I have noticed that a lot of you guys recommend Welch's grape juice for making juice wines, and you suggest using the frozen stuff.


It's probably a silly question however, butstores here in the UK do not sell the frozen juice? They just sell this:


http://www.sainsburys.com/groceries/shopping/details/product_detail.jsp?bmUID=1246713019740&amp;NEW_NAVIGATOR%3C%3Elevel_0_id=0&amp;NEW_NAVIGATOR%3C%3Elevel_1_id=1&amp;NEW_NAVIGATOR%3C%3Elevel_2_id=2534374310939561&amp;NEW_NAVIGATOR%3C%3Elevel_3_id=2534374320021955&amp;NEW_NAVIGATOR%3C%3Elevel_4_id=2534374320021956&amp;NEW_NAVIGATOR%3C%3Elevel_5_id=1689949375224587




Do any of you have a good recipe for me to make a good dry wine using the product above?


I'd be interested to hearing your replies!


DJ


p.s.
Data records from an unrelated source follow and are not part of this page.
-- ==== Sys2Proof/Laws/Header.lean ====
section
/-!
SUPPORT. The header parser: `State.HeaderTo` names everything that headers and their search may change, and each operation
from one field up to `nextHeader` stays within it; the search ends within its bound (42_header_parser.md;
70_reset_and_hazards.md R490).
-/

namespace Sys2Proof.Machine

/-- The frame store agrees with the sizes of a known sequence (10_state.md R41, R72). -/
def State.Sized (s : State) : Prop :=
  s.seq.seqKnown = true → ∃ fs, s.frames = some fs ∧ fs.width = s.seq.codedWidth ∧
    fs.height = s.seq.codedHeight ∧ s.seq.codedWidth = 16 * s.seq.mbCols ∧ s.seq.codedHeight = 16 * s.seq.mbRows

/-- How headers may change the state. -/
structure State.HeaderTo (s t : State) : Prop where
  only : t = { s with br := t.br, seq := t.seq, pic := t.pic, hpState := t.hpState, status := t.status, qi := t.qi
                      qn := t.qn, frames := t.frames, draws := t.draws }
  status : t.status = { s.status with evCount := t.status.evCount, events := t.status.events }
  counted : s.status.evCount = s.status.events.length → t.status.evCount = t.status.events.length
  reader : t.br = Reader.atBit s.br.source t.br.bitpos
  onward : s.br.bitpos ≤ t.br.bitpos
  draws : s.draws ≤ t.draws
  frames : (∀ fs, s.frames = some fs → fs.InOrder s.draws) → ∀ fs, t.frames = some fs → fs.InOrder t.draws
  allocated : (s.seq.seqKnown = true → s.frames ≠ none) → t.seq.seqKnown = true → t.frames ≠ none
  sized : s.Sized → t.Sized

theorem State.HeaderTo.inStep {s t : State} (h : s.HeaderTo t) : t.br.InStep := by
  have := h.reader
  rw [Reader.InStep]
  conv_rhs => rw [this]
  rw [Reader.atBit_source]
  exact this

theorem State.HeaderTo.source {s t : State} (h : s.HeaderTo t) : t.br.source = s.br.source := by
  rw [h.reader, Reader.atBit_source]

theorem State.HeaderTo.refl {s : State} (h : s.br.InStep) : s.HeaderTo s :=
  ⟨rfl, rfl, id, h, le_rfl, le_rfl, id, id, id⟩

theorem State.HeaderTo.trans {s t u : State} (h : s.HeaderTo t) (g : t.HeaderTo u) : s.HeaderTo u where
  only := by rw [g.only, h.only]
  status := by rw [g.status, h.status]
  counted e := g.counted (h.counted e)
  reader := by rw [g.reader, h.source]; rfl
  onward := h.onward.trans g.onward
  draws := h.draws.trans g.draws
  frames e := g.frames (h.frames e)
  allocated e := g.allocated (h.allocated e)
  sized e := g.sized (h.sized e)

theorem State.HeaderTo.roles {s t : State} (h : s.HeaderTo t) : t.roles = s.roles := by rw [h.only]
theorem State.HeaderTo.work {s t : State} (h : s.HeaderTo t) : t.work = s.work := by rw [h.only]
theorem State.HeaderTo.session {s t : State} (h : s.HeaderTo t) : t.session = s.session := by rw [h.only]
theorem State.HeaderTo.params {s t : State} (h : s.HeaderTo t) : t.params = s.params := by rw [h.only]
theorem State.HeaderTo.bench {s t : State} (h : s.HeaderTo t) : t.bench = s.bench := by rw [h.only]

/-- Reading alone. -/
theorem State.headerTo_ahead (s : State) (n : Nat) : s.HeaderTo (s.ahead n) :=
  ⟨rfl, rfl, id, rfl, by simp, le_rfl, id, id, id⟩

/-- A change of sequence registers that leaves `seq_known` and, while it is set, the sizes derived from it. -/
theorem State.headerTo_seq {s : State} (h : s.br.InStep) (q : SequenceRegs) (k : q.seqKnown = s.seq.seqKnown)
    (d : s.seq.seqKnown = true → q.codedWidth = s.seq.codedWidth ∧ q.codedHeight = s.seq.codedHeight ∧
      q.mbCols = s.seq.mbCols ∧ q.mbRows = s.seq.mbRows) : s.HeaderTo { s with seq := q } where
  only := rfl
  status := rfl
  counted := id
  reader := h
  onward := le_rfl
  draws := le_rfl
  frames := id
  allocated e := by simp only [k]; exact e
  sized e := by
    intro known
    have known' : s.seq.seqKnown = true := k ▸ known
    obtain ⟨d1, d2, d3, d4⟩ := d known'
    simp only [d1, d2, d3, d4]
    exact e known'

/-- A change of picture registers. -/
theorem State.headerTo_pic {s : State} (h : s.br.InStep) (p : PictureRegs) : s.HeaderTo { s with pic := p } :=
  ⟨rfl, rfl, id, h, le_rfl, le_rfl, id, id, id⟩

/-- A change of the matrices. -/
theorem State.headerTo_matrices {s : State} (h : s.br.InStep) (qi qn : Vector Byte 64) :
    s.HeaderTo { s with qi := qi, qn := qn } := ⟨rfl, rfl, id, h, le_rfl, le_rfl, id, id, id⟩

theorem State.headerTo_setHpState {s : State} (h : s.br.InStep) (v : HpState) : s.HeaderTo (s.setHpState v) :=
  ⟨rfl, rfl, id, h, le_rfl, le_rfl, id, id, id⟩

theorem State.headerTo_framingEvent {s : State} (h : s.br.InStep) (code : Nat) : s.HeaderTo (s.framingEvent code) :=
  ⟨rfl, rfl, fun e => by simp [State.framingEvent, e], h, le_rfl, le_rfl, id, id, id⟩
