-- ==== Sys2Proof/Laws/Invariants.lean ====
section
/-!
SUPPORT. How the parts of a step keep `StepInv` and `KernelInv`: picture data, headers, faults, results, and the body of
`CMD_DECODE_NEXT` (70_reset_and_hazards.md R489, R490).
-/

namespace Sys2Proof.Machine

/-! ### What keeps `StepInv` -/

theorem StepInv.decodesTo {s t : State} (h : StepInv s) (d : s.DecodesTo t) : StepInv t where
  reader := d.inStep
  params := by rw [d.params]; exact h.params
  roles := by rw [d.roles]; exact h.roles
  frames := by
    intro gs e
    cases hf : s.frames with
    | none => rw [d.noFrames hf] at e; exact absurd e (by simp)
    | some fs =>
      obtain ⟨ks, ek, -, ok⟩ := d.frames fs hf
      rw [ek, Option.some.injEq] at e
      exact e ▸ ok (h.frames fs hf)
  allocated := by
    intro e
    rw [d.seq] at e
    cases hf : s.frames with
    | none => exact absurd hf (h.allocated e)
    | some fs =>
      obtain ⟨ks, ek, -⟩ := d.frames fs hf
      rw [ek]
      simp
  eventCount := by rw [d.status]; exact h.eventCount
  message := by rw [d.status]; exact h.message
  cause := by rw [d.status]; exact h.cause
  predictors := d.predictors h.predictors

theorem StepInv.headerTo {s t : State} (h : StepInv s) (d : s.HeaderTo t) : StepInv t where
  reader := d.inStep
  params := by rw [d.params]; exact h.params
  roles := by rw [d.roles]; exact h.roles
  frames := d.frames h.frames
  allocated := d.allocated h.allocated
  eventCount := d.counted h.eventCount
  message := by rw [d.status]; exact h.message
  cause := by rw [d.status]; exact h.cause
  predictors := by rw [d.work]; exact h.predictors

/-- A fault or a refused command keeps it (60_exceptions.md R445, R447). -/
theorem StepInv.recordFault {s : State} (h : StepInv s) (c : Cause) (info : Nat) : StepInv (s.recordFault c info) where
  reader := h.reader
  params := h.params
  roles := h.roles
  frames fs e := (h.frames fs e).later (Nat.le_succ _)
  allocated := h.allocated
  eventCount := h.eventCount
  message := ⟨faultText_length _, faultText_ne_zero _⟩
  cause := ⟨c.code_range.2, by
    constructor
    · exact fun _ => c.code_range.1
    · exact fun _ => rfl⟩
  predictors := h.predictors

theorem StepInv.faultEntry {s : State} (h : StepInv s) (c : Cause) (info : Nat) :
    StepInv (Machine.faultEntry c info s) :=
  { h.recordFault c info with }

/-- What the rules that decode rely on. -/
theorem StepInv.decoding {s : State} (h : StepInv s) : s.Decoding := ⟨h.reader, h.params⟩

/-- A change of state that `StepInv` does not speak of. -/
theorem StepInv.congr {s t : State} (h : StepInv s) (br : t.br = s.br) (params : t.params = s.params) (roles : t.roles = s.roles)
    (frames : t.frames = s.frames) (seq : t.seq.seqKnown = s.seq.seqKnown) (evCount : t.status.evCount = s.status.evCount)
    (events : t.status.events = s.status.events) (errstr : t.status.errstr = s.status.errstr)
    (fault : t.status.fault = s.status.fault) (cause : t.status.faultCause = s.status.faultCause)
    (pmv : t.work.pmv = s.work.pmv) (draws : t.draws = s.draws) : StepInv t where
  reader := by rw [br]; exact h.reader
  params := by rw [params]; exact h.params
  roles := by rw [roles]; exact h.roles
  frames := by rw [frames, draws]; exact h.frames
  allocated := by rw [frames, seq]; exact h.allocated
  eventCount := by rw [evCount, events]; exact h.eventCount
  message := by rw [errstr]; exact h.message
  cause := by rw [fault, cause]; exact h.cause
  predictors := by rw [pmv]; exact h.predictors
I forgot to ask kindly for a dummies recipe!


----------



## vcasey (Jul 4, 2009)

Here is a link for a grape juice winehttp://winemaking.jackkeller.net/request121.asp I've never tried it so I have no idea how it tastes. You can use juice to make wine you just need to make sure that there are no sulfites in the juice so it can ferment. Lots of folks are using organic juices (from a jar) to make wine so once folks wake up or after our holiday they will chime in.
VC


----------



## u01dtj6 (Jul 4, 2009)

Thanks for that VC,


I notice on that page that the amount of sugar required is that to bring the S.G. to 1.095. But actually, I know this sounds shocking, but I've never used a hydrometer as yet, but it's the next thing on my list to buy at the homebrew store.
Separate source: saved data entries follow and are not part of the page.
theorem residualOps_ok (intra : Bool) (X Y : BitVec 8) (cbp : BitVec 6) (l : List BlockNo) : ∀ s t, s.work.cbp = cbp →
    Sequence Does ((l.filter (isCoded cbp)).flatMap fun b => [.idctBlock b, if intra then .mbtPutIntra b X Y else .mbtAddInter b X Y]) s t →
    codedBlocks (reconstructBlock intra X.toNat Y.toNat) l s = .ok () t := by
  induction l with
  | nil => intro s t _ p; obtain rfl : t = s := p; rfl
  | cons b rest ih =>
    intro s t e p
    rw [codedBlocks, e]
    by_cases c : isCoded cbp b = true
    · rw [List.filter_cons_of_pos (by simpa using c), List.flatMap_cons] at p
      obtain ⟨u, ⟨r, ed, ea⟩, w, pw, pr⟩ := p
      have hu : u = s.setBlock b (idct s.blk[b]) := by
        have : exec (.idctBlock b) s = .next ((s.setBlock b (idct s.blk[b])).deliver .nothing) := rfl
        rw [this, Host.Outcome.next.injEq] at ed
        exact State.of_answering ed (by rw [ea]; rfl)
      subst hu
      have tl : tile intra b X.toNat Y.toNat (s.setBlock b (idct s.blk[b])) = .ok () w := by
        obtain ⟨_, x⟩ := pw.ok (x := tile intra b X.toNat Y.toNat (s.setBlock b (idct s.blk[b]))) (d := fun _ => .nothing)
          (by cases intra <;> rfl) (tile_fixes ..) (by
            intro c i u
            simp only [tile, State.withTarget]
            split
            · simp
            · simp
            · split <;> simp)
        exact x
      rw [if_pos c]
      show ((tile intra b X.toNat Y.toNat (s.setBlock b (idct s.blk[b]))).bind _) = _
      have fx := tile_fixes intra b X.toNat Y.toNat (s.setBlock b (idct s.blk[b]))
      rw [tl] at fx ⊢
      rw [Res.bind_ok]
      exact ih w t ((congrArg Prod.fst fx).trans e) pr
    · rw [List.filter_cons_of_neg (by simpa using c)] at p
      rw [if_neg c, Res.bind_ok]
      exact ih s t e p

theorem vldMbtype_exec (s : State) : exec .vldMbtype s = (macroblockType s).finish fun t s => s.deliver (.symbol (.mbType t)) := rfl

theorem macroblockType_ok {s a : State} (p : Parses .vldMbtype s a) : macroblockType s = .ok a.work.mbType a := by
  obtain ⟨t, x⟩ := p.ok (d := fun t => .symbol (.mbType t)) (vldMbtype_exec s) (macroblockType_fixes s)
  have y := x
  rw [macroblockType, Res.bind_eq_ok] at y
  obtain ⟨t', u, _, z⟩ := y
  simp only [Res.ok.injEq] at z
  rw [x, ← z.2, ← z.1]
  rfl

/-- The parsing of a macroblock whose head completes (R240). -/
theorem parseMacroblock_ok {s a b : State} {t : BitVec 5} (hs : s.Decoding) (ha : macroblockType s = .ok t a)
    (hf : hasForward t = true → s.pic.forwardCode ≠ 0) (hb : hasBackward t = true → s.pic.backwardCode ≠ 0)
    (hd : Sequence Parses (a.headOps t) a b) : a.Decoding ∧ a.pic = s.pic ∧
    (parseMacroblock s = (codedBlocks (if hasIntra t then intraBlock else interBlock) allBlocks (b.beforeBlocks t)).bind
      fun _ s => .ok t s) ∧ s.DecodesTo b := by
  have k := macroblockType_keeps hs
  rw [ha] at k
  have ka : s.DecodesTo a := k
  have da := ka.decoding hs
  unfold State.headOps at hd
  rw [sequence_append, ] at hd
  obtain ⟨b3, hd, h4⟩ := hd
  rw [sequence_append] at hd
  obtain ⟨b2, hd, h3⟩ := hd
  rw [sequence_append] at hd
  obtain ⟨b1, h1, h2⟩ := hd
  have e1 := scaleOps_ok da.reader h1
  have k1 := (macroblockQuant_decodes t da.reader).keeps
  rw [e1] at k1
  have k1 : a.DecodesTo b1 := k1
  have p1 : b1.pic = a.pic := k1.pic
  have e2 : forwardVector t b1 = .ok () b2 := forwardVector_ok (by rw [p1]) (by rw [p1]) (by rw [ka.pic]; exact hf) h2
  have k2 : b1.DecodesTo b2 := by
    have := forwardVector_keeps t (k1.decoding da)
    rw [e2] at this; exact this
  have p2 : b2.pic = a.pic := k2.pic.trans p1
  have e3 : backwardVector t b2 = .ok () b3 := backwardVector_ok (by rw [p2]) (by rw [p2]) (by rw [ka.pic]; exact hb) h3
  have k3 : b2.DecodesTo b3 := by
    have := backwardVector_keeps t ((k1.trans k2).decoding da)
    rw [e3] at this; exact this
  have e4 := macroblockPattern_ok t b3 b h4
  have k4 := (macroblockPattern_decodes t ((k1.trans (k2.trans k3)).decoding da)).keeps
  rw [e4] at k4
  refine ⟨da, ka.pic, ?_, ?_⟩
  · unfold parseMacroblock
    rw [ha, Res.bind_ok, e1, Res.bind_ok, macroblockVectors, e2, Res.bind_ok, e3, Res.bind_ok, e4, Res.bind_ok]
    rfl
  · have kb : b3.DecodesTo b := by
      have : b3.DecodesTo { b with work := { b.work with cbp := if hasIntra t then 63 else if hasPattern t then b.work.cbp else 0 } } := k4
      exact (this.trans (State.decodesTo_work this.inStep b.work id))
    exact ((ka.trans k1).trans (k2.trans k3)).trans kb

/-- A fault in the head of a macroblock is that of the macroblock. -/
theorem seqMacroblock_headRaises {s a v : State} {t : BitVec 5} (hs : s.Decoding) (ha : macroblockType s = .ok t a)
    (hf : hasForward t = true → s.pic.forwardCode ≠ 0) (hb : hasBackward t = true → s.pic.backwardCode ≠ 0)
    (hd : SequenceRaises (a.headOps t) a v) : exec .seqMacroblock s = .next v := by
  have k := macroblockType_keeps hs
  rw [ha] at k
  have ka : s.DecodesTo a := k
  have da := ka.decoding hs
  suffices h : ∃ c info u, parseMacroblock s = .raised c info u ∧ v = faultEntry c info u by
    obtain ⟨c, i, u, e, rfl⟩ := h
    show ((parseMacroblock s).bind _).finish _ = _
    rw [e]; rfl
  unfold parseMacroblock
  rw [ha, Res.bind_ok]
  unfold State.headOps at hd
  rw [sequenceRaises_append] at hd
  simp only [sequenceRaises_append, sequence_append] at hd
  rcases hd with ((h | ⟨b1, h1, h⟩) | ⟨b2, ⟨b1, h1, h2⟩, h⟩) | ⟨b3, ⟨b2, ⟨b1, h1, h2⟩, h3⟩, h⟩
  · obtain ⟨c, i, u, e, rfl⟩ := scaleOps_raised da.reader h
    exact ⟨c, i, u, by rw [e]; rfl, rfl⟩
  all_goals
    have e1 := scaleOps_ok da.reader h1
    have k1 := (macroblockQuant_decodes t da.reader).keeps
    rw [e1] at k1
    have k1 : a.DecodesTo b1 := k1
    have p1 : b1.pic = a.pic := k1.pic
    rw [e1, Res.bind_ok, macroblockVectors]
  · obtain ⟨c, i, u, e, rfl⟩ := forwardVector_raised (by rw [p1]) (by rw [p1]) (by rw [ka.pic]; exact hf) h
    exact ⟨c, i, u, by rw [e]; rfl, rfl⟩
  all_goals
    have e2 : forwardVector t b1 = .ok () b2 := forwardVector_ok (by rw [p1]) (by rw [p1]) (by rw [ka.pic]; exact hf) h2
    have p2 : b2.pic = a.pic := by
      have := forwardVector_keeps t (k1.decoding da)
      rw [e2] at this; exact (State.DecodesTo.pic this).trans p1
    rw [e2, Res.bind_ok]
  · obtain ⟨c, i, u, e, rfl⟩ := backwardVector_raised (by rw [p2]) (by rw [p2]) (by rw [ka.pic]; exact hb) h
    exact ⟨c, i, u, by rw [e]; rfl, rfl⟩
  · have e3 : backwardVector t b2 = .ok () b3 := backwardVector_ok (by rw [p2]) (by rw [p2]) (by rw [ka.pic]; exact hb) h3
    obtain ⟨c, i, u, e, rfl⟩ := macroblockPattern_raised t b3 v h
    exact ⟨c, i, u, by rw [e3, Res.bind_ok, e]; rfl, rfl⟩

theorem seqMacroblock_forwardStop {s a b : State} {t : BitVec 5} (hs : s.Decoding) (ha : macroblockType s = .ok t a)
    (h : Sequence Parses (a.scaleOps t) a b) (hf : hasForward t = true) (z : s.pic.forwardCode = 0) :
    exec .seqMacroblock s = .fault .noRangeSize := by
  have k := macroblockType_keeps hs
  rw [ha] at k
  have ka : s.DecodesTo a := k
  have da := ka.decoding hs
  have e1 := scaleOps_ok da.reader h
  have k1 := (macroblockQuant_decodes t da.reader).keeps
  rw [e1] at k1
  have p1 : b.pic = s.pic := (State.DecodesTo.pic k1).trans ka.pic
  show ((parseMacroblock s).bind _).finish _ = _
  unfold parseMacroblock
  rw [ha, Res.bind_ok, e1, Res.bind_ok, macroblockVectors, forwardVector, if_pos hf, p1, decodeVector, if_pos z]
  rfl

theorem seqMacroblock_backwardStop {s a b : State} {t : BitVec 5} (hs : s.Decoding) (ha : macroblockType s = .ok t a)
    (hf : hasForward t = true → s.pic.forwardCode ≠ 0)
    (h : Sequence Parses (a.scaleOps t ++ a.forwardOps t) a b) (hb : hasBackward t = true) (z : s.pic.backwardCode = 0) :
    exec .seqMacroblock s = .fault .noRangeSize := by
  have k := macroblockType_keeps hs
  rw [ha] at k
  have ka : s.DecodesTo a := k
  have da := ka.decoding hs
  rw [sequence_append] at h
  obtain ⟨b1, h1, h2⟩ := h
  have e1 := scaleOps_ok da.reader h1
  have k1 := (macroblockQuant_decodes t da.reader).keeps
  rw [e1] at k1
  have k1 : a.DecodesTo b1 := k1
  have p1 : b1.pic = a.pic := k1.pic
  have e2 : forwardVector t b1 = .ok () b := forwardVector_ok (by rw [p1]) (by rw [p1]) (by rw [ka.pic]; exact hf) h2
  have p2 : b.pic = s.pic := by
    have := forwardVector_keeps t (k1.decoding da)
    rw [e2] at this; exact (State.DecodesTo.pic this).trans (p1.trans ka.pic)
  show ((parseMacroblock s).bind _).finish _ = _
  unfold parseMacroblock
  rw [ha, Res.bind_ok, e1, Res.bind_ok, macroblockVectors, e2, Res.bind_ok, backwardVector, if_pos hb, p2, decodeVector, if_pos z]
  rfl

/-! ### The whole macroblock -/

/-- The reconstruction of a macroblock by its unit operations (R248 to R253). -/
theorem reconstructMacroblock_ok {d e f g : State} {t : BitVec 5} {X Y : BitVec 8} (inv : StepInv d)
    (ty : d.pic.pictType = 1 ∨ d.pic.pictType = 2 ∨ d.pic.pictType = 3)
    (n1 : d.pic.pictType = 1 → hasIntra t = true)
    (n3 : d.pic.pictType = 3 → hasIntra t = true ∨ hasForward t = true ∨ hasBackward t = true)
    (gp : d.gridPosition d.work.mba = ((X.toNat, Y.toNat), e))
    (pf : Sequence Does ((e.beforePrediction t).predictionOps t X Y) (e.beforePrediction t) f)
    (pg : Sequence Does ((f.afterPrediction t).residualOps t X Y) (f.afterPrediction t) g) :
    reconstructMacroblock t d = .ok () g.discardBlocks := by
  have ew : e.work = d.work ∧ e.pic = d.pic ∧ d.DecodesTo e := by
    have := State.decodesTo_gridPosition inv.reader d.work.mba
    have w : (d.gridPosition d.work.mba).2.work = d.work := by unfold State.gridPosition; split <;> rfl
    have p : (d.gridPosition d.work.mba).2.pic = d.pic := by unfold State.gridPosition; split <;> rfl
    rw [gp] at this w p
    exact ⟨w, p, this⟩
  have einv : StepInv e := inv.decodesTo ew.2.2
  have pm := einv.predictors
  unfold reconstructMacroblock
  rw [gp]
  simp only
  have first : (if hasIntra t then .ok () (afterIntra e) else predictMacroblock t X.toNat Y.toNat e : Res Unit) =
      .ok () (f.afterPrediction t) := by
    cases hi : hasIntra t
    · simp only [Bool.false_eq_true, if_false]
      unfold predictMacroblock
      simp only [State.predictionOps, hi, Bool.false_eq_true, if_false] at pf
      have bp : (e.beforePrediction t).pic = e.pic := rfl
      rcases ty with ty | ty | ty
      · rw [n1 ty] at hi; simp at hi
      · have ty' : e.pic.pictType = 2 := by rw [ew.2.1]; exact ty
        rw [bp, if_pos ty'] at pf
        obtain ⟨u, pu, rfl⟩ := pf
        have st : (e.beforePrediction t) = (if hasForward t then e.clearDcPred else e.clearDcPred.clearForwardPmv) := by
          cases hfw : hasForward t <;> simp [State.beforePrediction, hi, hfw, ty', State.clearDcPred, State.clearForwardPmv]
        have rng : ∀ c, -2048 ≤ (e.beforePrediction t).work.pmv.get .forward c ∧ (e.beforePrediction t).work.pmv.get .forward c ≤ 2046 := by
          intro c
          rw [st]
          split
          · exact pm .forward c
          · cases c <;> (constructor <;> simp [Predictors.get, State.clearForwardPmv])
        have := hpiForm_ok (rng .x) (rng .y) pu
        have dp : e.clearDcPred.pic = e.pic := rfl
        simp only [dp, ty', if_true]
        rw [← st, this, State.afterPrediction, if_neg]
        rintro ⟨_, x⟩
        rw [(predict_work this).2, bp, ty'] at x
        simp at x
      · have ty' : e.pic.pictType = 3 := by rw [ew.2.1]; exact ty
        rw [bp, if_neg (by rw [ty']; decide)] at pf
        have st : (e.beforePrediction t) = e.clearDcPred := by
          simp [State.beforePrediction, hi, ty', State.clearDcPred]
        have dp : e.clearDcPred.pic = e.pic := rfl
        rw [if_neg (by rw [dp, ty']; decide)]
        rw [st] at pf
        have fin : f.pic = e.pic → (Res.ok () f).bind (fun _ s => Res.ok () (s.setPrevMotion (motionOf t))) = .ok () (f.afterPrediction t) := by
          intro pe
          rw [State.afterPrediction, if_pos ⟨hi, by rw [pe]; exact ty'⟩]
          rfl
        have rng : ∀ dd c, -2048 ≤ e.clearDcPred.work.pmv.get dd c ∧ e.clearDcPred.work.pmv.get dd c ≤ 2046 := pm
        unfold predictB motionOf
        cases hfw : hasForward t <;> cases hbw : hasBackward t <;> simp only [hfw, hbw] at pf ⊢ <;>
          simp only [Bool.false_eq_true, if_true, if_false]
        · rcases n3 ty with h | h | h <;> simp_all
        · obtain ⟨u, pu, rfl⟩ := pf
          have := hpiForm_ok (rng .backward .x) (rng .backward .y) pu
          rw [this]
          simpa [motionOf, hfw, hbw] using fin (predict_work this).2
        · obtain ⟨u, pu, rfl⟩ := pf
          have := hpiForm_ok (rng .forward .x) (rng .forward .y) pu
          rw [this]
          simpa [motionOf, hfw, hbw] using fin (predict_work this).2
        · obtain ⟨u, pu, w, pw, rfl⟩ := pf
          have x := hpiForm_ok (rng .forward .x) (rng .forward .y) pu
          rw [x]
          simp only [Res.bind_ok]
          have wk := predict_work x
          rw [wk.1]
          have y := hpiFormAvg_ok (rng .backward .x) (rng .backward .y) pw
          rw [y]
          simpa [motionOf, hfw, hbw] using fin ((predict_work y).2.trans wk.2)
    · simp only [if_true]
      simp only [State.predictionOps, hi, if_true] at pf
      obtain rfl : f = e.beforePrediction t := pf
      rw [State.afterPrediction, if_neg (by simp [hi])]
      simp only [State.beforePrediction, hi, if_true, afterIntra]
      congr 1
      split
      · simp [State.setPrevMotion, State.clearForwardPmv, *]
      · split
        · simp [State.setPrevMotion, State.clearPmv, *]
        · simp [State.setPrevMotion, *]
  rw [first, Res.bind_ok]
  have := residualOps_ok (hasIntra t) X Y (f.afterPrediction t).work.cbp allBlocks (f.afterPrediction t) g rfl pg
  rw [this]
  rfl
If it's not too much trouble for you, could you explain to me how to use the hydrometer to bring the sugar level up to this point?


Many thanks
DJ


----------



## vcasey (Jul 4, 2009)

I make a simple syrup 1 part water to 2 parts sugar and add slowly, checking often. I have a clear test jar that I'll put the must in, add the hydrometer and read off those darn little numbers



. If you have a wine &amp; beer hobby shop near you they should be able to show you how to read them or just call one up (all of ours love phone calls!) and they can talk you through the process. It really is easy, just sounds like its not.
Also when using any recipe, don't take the amount of sugar added as anything more then a guess. I have often used much less the called for in the recipes. Different source of fruits, time of year, a different year, all fruit 
will be different in sugar content from year to year, location to location. 
VC


----------



## u01dtj6 (Jul 13, 2009)

VC,
I can't believe how silly that question was above. Using the hydrometer has proven to be probably the easiest thing in winemaking.


----------